*** Exercise inputs ***
/-- 40_padder R111: zpad(n) = (55 − n) mod 64. -/
theorem zpad_eq (n : Nat) : (zpad n : Int) = (55 - (n : Int)) % 64 := by
  simp only [zpad, kpad]
  omega

/-- 40_padder R111: the closed form of the block count. -/
theorem nblocks_eq (n : Nat) : nblocks n = (n + 8) / 64 + 1 := by
  have := zpad_eq n
  rw [nblocks, padlen]
  omega

/-- Settles O44: the closed forms give the bounds. -/
theorem lengthFunctions : Obligations.LengthFunctions := by
  unfold Obligations.LengthFunctions
  intro n fits
  have bits := kpad_eq n
  have length := padlen_eq n
  have blocks := nblocks_eq n
  have bound := nblocks_le fits
  refine ⟨rfl, kpad_lt n, kpad_fills n, fun k => eq_kpad_of_fills, rfl, rfl, rfl, by omega, bits, zpad_eq n, by omega,
    blocks, ?_, by omega, bound, fun nmax => nblocks_le_iff⟩
  rw [bitlen]
  omega

/-! ### The padded message -/

/-- Settles O45: the length field is what follows the front, and the message is at its head. -/
theorem paddedMessageInvariants : Obligations.PaddedMessageInvariants := by
  unfold Obligations.PaddedMessageInvariants
  intro m _
  have length := padlen_eq m.length
  have positive := nblocks_pos m.length
  refine ⟨length_pad m, by omega, ?_, rfl, positive, by omega, ?_, getElem?_pad_one m⟩
  · rw [pad_eq, ← length_padFront, List.drop_left]
    rfl
  · rw [pad_eq, padFront, List.append_assoc, List.append_assoc, List.take_left]

/-- A byte of a 64-bit value as a number (20_memory R66). -/
theorem toNat_byte_of_shift (x : DWord) (k : Nat) : ((x >>> k).setWidth 8).toNat = x.toNat / 2 ^ k % 256 := by
  rw [BitVec.toNat_setWidth, BitVec.toNat_ushiftRight, Nat.shiftRight_eq_div_pow]

/-- Settles O46: one lemma for each of the four cases of R112. -/
theorem paddedMessageBytes : Obligations.PaddedMessageBytes := by
  unfold Obligations.PaddedMessageBytes
  intro m fits
  refine ⟨rfl, fun j hj => ?_⟩
  have byte : (pad m)[j]? = some ((pad m)[j]'(by rwa [length_pad])) := List.getElem?_eq_getElem _
  refine ⟨_, byte, fun message => ?_, ?_, fun after zero => ?_, fun field => ?_⟩
  · rw [← getElem?_pad_message m message, byte]
  · rintro rfl
    exact Option.some.inj (byte.symm.trans (getElem?_pad_one m))
  · exact Option.some.inj (byte.symm.trans (getElem?_pad_zero m after zero))
  · rw [Option.some.inj (byte.symm.trans (getElem?_pad_bits m field hj)), toNat_byte_of_shift, toNat_bitlen fits,
      bitlen]

/-! ### What PSIZE and PADB do -/

/-- 40_padder R115: a PSIZE of a message that fits leaves exact sizes, and sets J and PHASE besides. -/
theorem sized_of_execPsize (fits : s.LEN.toNat < 2 ^ 61) (capacity : nblocks s.LEN.toNat ≤ s.NMAX) :
    ∃ t, execPsize s = .next t ∧ Sized t ∧
      t = { s with L := t.L, KPAD := t.KPAD, PLEN := t.PLEN, N := t.N, J := 0, PHASE := .padb } := by
  obtain ⟨full, -⟩ | ⟨-, run⟩ := execPsize_cases (s := s)
  · omega
  · exact ⟨_, run, (counterAt_psize fits run).1, rfl⟩

/-- Settles O24: PSIZE raises the error, or goes on with exact sizes. -/
theorem psizeEffects : Obligations.PsizeEffects := by
  unfold Obligations.PsizeEffects
  intro s fits
  refine ⟨fun full => ?_, fun capacity => ?_⟩
  · obtain ⟨-, run⟩ | ⟨capacity, -⟩ := execPsize_cases (s := s)
    · exact run
    · omega
  · obtain ⟨t, run, sized, frame⟩ := sized_of_execPsize fits capacity
    have len : t.LEN = s.LEN := by rw [frame]
    exact ⟨t, run, frame, len ▸ sized.bits, len ▸ sized.zeros, len ▸ sized.padded, len ▸ sized.blocks⟩

/-- 40_padder R116: below LEN the byte is the message's. -/
theorem padByte_message (message : s.J.toNat < s.LEN.toNat) : s.padByte = s.msgByte s.J.toNat := if_pos message

/-- 40_padder R116: at LEN the byte is 0x80. -/
theorem padByte_one (one : s.J.toNat = s.LEN.toNat) : s.padByte = 0x80 := by
  rw [State.padByte, if_neg (by omega), if_pos one]

/-- 40_padder R116: between 0x80 and the length field the byte is zero. -/
theorem padByte_zero (after : s.LEN.toNat < s.J.toNat) (zero : s.J.toNat + 8 < s.PLEN.toNat) : s.padByte = 0x00 := by
  rw [State.padByte, if_neg (by omega), if_neg (by omega), if_pos zero]

/-- 40_padder R116: in the last eight bytes the byte is one of L, most significant first. -/
theorem toNat_padByte_bits (after : s.LEN.toNat < s.J.toNat) (field : s.PLEN.toNat ≤ s.J.toNat + 8)
    (padding : s.J.toNat < s.PLEN.toNat) :
    s.padByte.toNat = s.L.toNat / 2 ^ (8 * (s.PLEN.toNat - 1 - s.J.toNat)) % 256 := by
  rw [State.padByte, if_neg (by omega), if_neg (by omega), if_neg (by omega), if_pos padding, toNat_byte_of_shift]

/-- Settles O25: the byte is that of its case, and the store leaves every other byte alone. -/
theorem padbEffects : Obligations.PadbEffects := by
  unfold Obligations.PadbEffects
  intro s padding index message
  exact ⟨_, s.padByte, execPadb_next.2 ⟨index, message, rfl⟩, rfl, padByte_message, padByte_one, padByte_zero,
    fun after field => toNat_padByte_bits after field padding, pbufByte_of_write rfl rfl,
    toNat_add_one padding s.PLEN.isLt, fun last => if_pos last, fun more => if_neg more⟩

/-- Settles O39: PSIZE that goes on stores its sizes, and PADB stores at J, which is below PLEN. -/
theorem padderWritesOnlyItsOwn : Obligations.PadderWritesOnlyItsOwn := by
  unfold Obligations.PadderWritesOnlyItsOwn
  intro s t
  constructor
  · intro next phase
    obtain ⟨-, run⟩ | ⟨-, run⟩ := execPsize_cases (s := s) <;> cases run.symm.trans next
    · cases phase
    · rfl
  · intro next padding
    obtain ⟨-, -, result⟩ := execPadb_next.1 next
    have stored (k : Nat) : t.pbufByte k = if k = s.J.toNat then s.padByte else s.pbufByte k :=
      pbufByte_of_write (by rw [result]) (by rw [result]) k
    exact ⟨by rw [result], fun k beyond => (stored k).trans (if_neg (by omega))⟩

/-! ### The Padder computes pad -/

/-- A run of the message m in which the engine has every turn, the script being empty. -/
structure EngineAlone (m : List Byte) (s : State) : Prop where
  script : s.script = []
  message : s.message = m
  counters : CounterInv s
  data : DataInv s

/-- With an empty script a step is the operation of the phase. -/
theorem step_of_operation {i : Instr} (script : s.script = []) (selected : s.PHASE.operation = some i) :
    step s = exec i s := by
  have taken : s.afterTurn = s := by
    cases s
    cases script
    rfl
  rw [step_eq, turn_of_nil script, selected, taken]

/-- The engine's next step is performed and leaves the engine alone in its run. -/
theorem engineAlone_step {m : List Byte} {i : Instr} (alone : EngineAlone m s) (selected : s.PHASE.operation = some i) :
    ∃ t, step s = .next t ∧ exec i s = .next t ∧ EngineAlone m t := by
  obtain ⟨t, run⟩ := exec_operation_next alone.counters selected
  obtain ⟨-, -, message⟩ := inputs_eq.1 (inputs_of_hostSide (hostSide_operation selected run))
  exact ⟨t, (step_of_operation alone.script selected).trans run, run,
    (script_operation selected run).trans alone.script, message.trans alone.message,
    counterInv_operation alone.counters selected run, dataInv_operation alone.counters alone.data selected run⟩

/-- From PADB each step pads one byte, up to PLEN, where the phase is PCHK (40_padder R116). -/
theorem runsTo_pchk {m : List Byte} {n : Nat} (alone : EngineAlone m s) (phase : s.PHASE = .padb)
    (left : s.J.toNat + n = s.PLEN.toNat) : ∃ t, RunsTo n s t ∧ t.PHASE = .pchk ∧ EngineAlone m t := by
  have padding := alone.counters.padding phase
  induction n generalizing s with
  | zero => omega
  | succ n ih =>
    obtain ⟨u, turn, run, alone'⟩ := engineAlone_step (i := .padb) alone (by rw [phase]; rfl)
    obtain ⟨-, -, result⟩ := execPadb_next.1 run
    have count : u.J.toNat = s.J.toNat + 1 := by rw [result]; exact toNat_add_one padding s.PLEN.isLt
    have length : u.PLEN = s.PLEN := by rw [result]
    have next : u.PHASE = if s.J.toNat + 1 = s.PLEN.toNat then .pchk else s.PHASE := by rw [result]
    by_cases last : s.J.toNat + 1 = s.PLEN.toNat
    · obtain rfl : n = 0 := by omega
      exact ⟨u, runsTo_succ.2 ⟨u, turn, rfl⟩, next.trans (if_pos last), alone'⟩
    · have again : u.PHASE = .padb := (next.trans (if_neg last)).trans phase
      obtain ⟨t, rest, ended⟩ := ih alone' again (by rw [length]; omega) (alone'.counters.padding again)
      exact ⟨t, runsTo_succ.2 ⟨u, turn, rest⟩, ended⟩

/-- Settles O51: PSIZE begins the padding at J = 0, and at its end the invariants say what is in the registers and in
PBUF. -/
theorem padderComputesPad : Obligations.PadderComputesPad := by
  unfold Obligations.PadderComputesPad
  intro s script phase fits capacity
  have begun : EngineAlone s.message s :=
    ⟨script, rfl, counterInv_iff.2 (by rw [phase]; exact fits), dataInv_iff.2 (by rw [phase]; trivial)⟩
  obtain ⟨u, turn, run, alone⟩ := engineAlone_step (i := .psize) begun (by rw [phase]; rfl)
  obtain ⟨v, run', sized, frame⟩ := sized_of_execPsize fits capacity
  obtain rfl : u = v := Host.Outcome.next.inj (run.symm.trans run')
  have padding : u.PHASE = .padb := by rw [frame]
  have start : u.J.toNat + padlen s.LEN.toNat = u.PLEN.toNat := by
    rw [sized.padded, frame]
    exact Nat.zero_add _
  obtain ⟨t, rest, checked, ended⟩ := runsTo_pchk alone padding start
  have sized' : Sized t := ended.counters.sized (by simp [checked])
  have len : t.LEN.toNat = s.LEN.toNat := by rw [← length_message, ended.message, length_message]
  have padded := ended.data.padded (by simp [checked])
  rw [ended.message] at padded
  refine ⟨t, ?_, checked, len ▸ sized'.padded, len ▸ sized'.blocks, len ▸ sized'.bits, padded⟩
  rw [Nat.add_comm]
  exact runsTo_succ.2 ⟨u, turn, rest⟩

end Sys2Proof.Laws

/-! Proofs about the Block Parser (41_block_parser): what PCHK and PARSEW do (R132, R133, R136), that parsing is
big-endian and a bijection (R131), and that the operations compute the function (R135). -/

namespace Sys2Proof.Laws

open Sys2Proof.Machine Sys2Proof.Safety

variable {s t : State}

/-! ### What PCHK and PARSEW do -/

/-- 41_block_parser R132: a PCHK of whole blocks, as many as N, starts the walk of PARSEW at J = 0. -/
theorem execPchk_of_whole (whole : s.PLEN.toNat = 64 * s.N.toNat) :
    execPchk s = .next { s with J := 0, PHASE := .parsew } := by
  obtain ⟨bad, -⟩ | ⟨-, -, run⟩ := execPchk_cases (s := s)
  · omega
  · exact run

/-- Settles O26: PCHK raises the error, or goes on. -/
theorem pchkEffects : Obligations.PchkEffects := by
  unfold Obligations.PchkEffects
  intro s
  refine ⟨fun bad => ?_, fun whole blocks => execPchk_of_whole (by omega)⟩
  obtain ⟨-, run⟩ | ⟨whole, blocks, -⟩ := execPchk_cases (s := s)
  · exact run
  · omega

/-- Settles O13: the sizes of a run are those of whole blocks. -/
theorem pchkNeverFailsInARun : Obligations.PchkNeverFailsInARun := by
  unfold Obligations.PchkNeverFailsInARun
  intro s control phase
  have sized : Sized s := control.counters.sized (by simp [phase])
  exact execPchk_of_whole (by rw [sized.padded, sized.blocks, padlen_eq])

/-- Settles O27: the word is big-endian, and the store leaves every other word alone. -/
theorem parsewEffects : Obligations.ParsewEffects := by
  unfold Obligations.ParsewEffects
  intro s legal _ index
  obtain ⟨-, most⟩ := legal
  exact ⟨_, s.parsedWord, execParsew_next.2 ⟨by omega, index, rfl⟩, rfl, be32_toNat _ _ _ _,
    wbufWord_of_write rfl rfl, toNat_add_one index (by omega), fun last => if_pos last, fun more => if_neg more⟩

/-! ### Parsing is a bijection -/

/-- 20_memory R65: a word is the big-endian word of its four bytes. -/
theorem be32_wordBytes (w : Word) :
    be32 (w.extractLsb' 24 8) (w.extractLsb' 16 8) (w.extractLsb' 8 8) (w.extractLsb' 0 8) = w := by
  rw [← BitVec.toNat_inj, be32_toNat]
  simp only [BitVec.extractLsb'_toNat, Nat.shiftRight_eq_div_pow]
  omega

/-- 20_memory R65: the four bytes of a big-endian word are those it is composed of. -/
theorem wordBytes_be32 (b0 b1 b2 b3 : Byte) : wordBytes (be32 b0 b1 b2 b3) = [b0, b1, b2, b3] := by
  have value := be32_toNat b0 b1 b2 b3
  have byte {b : Byte} (k : Nat) (h : (be32 b0 b1 b2 b3).toNat / 2 ^ k % 2 ^ 8 = b.toNat) :
      (be32 b0 b1 b2 b3).extractLsb' k 8 = b := by
    rw [← BitVec.toNat_inj, BitVec.extractLsb'_toNat, Nat.shiftRight_eq_div_pow, h]
  rw [wordBytes, byte (b := b0) 24 (by omega), byte (b := b1) 16 (by omega), byte (b := b2) 8 (by omega),
    byte (b := b3) 0 (by omega)]

/-- 41_block_parser R131: the bytes of a sequence of words parse to the words. -/
theorem parse_flatMap_wordBytes (ws : List Word) : parse (ws.flatMap wordBytes) = ws := by
  induction ws with
  | nil => rfl
  | cons w ws ih =>
    rw [List.flatMap_cons, parse_append ⟨1, rfl⟩, ih, wordBytes, parse, be32_wordBytes]
    rfl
*** End of Exercise inputs ***
Action item: Wherever the string "PadbEffects" appears in the records, copy the whole line.

Completed exercise:
theorem padbEffects : Obligations.PadbEffects := by
  unfold Obligations.PadbEffects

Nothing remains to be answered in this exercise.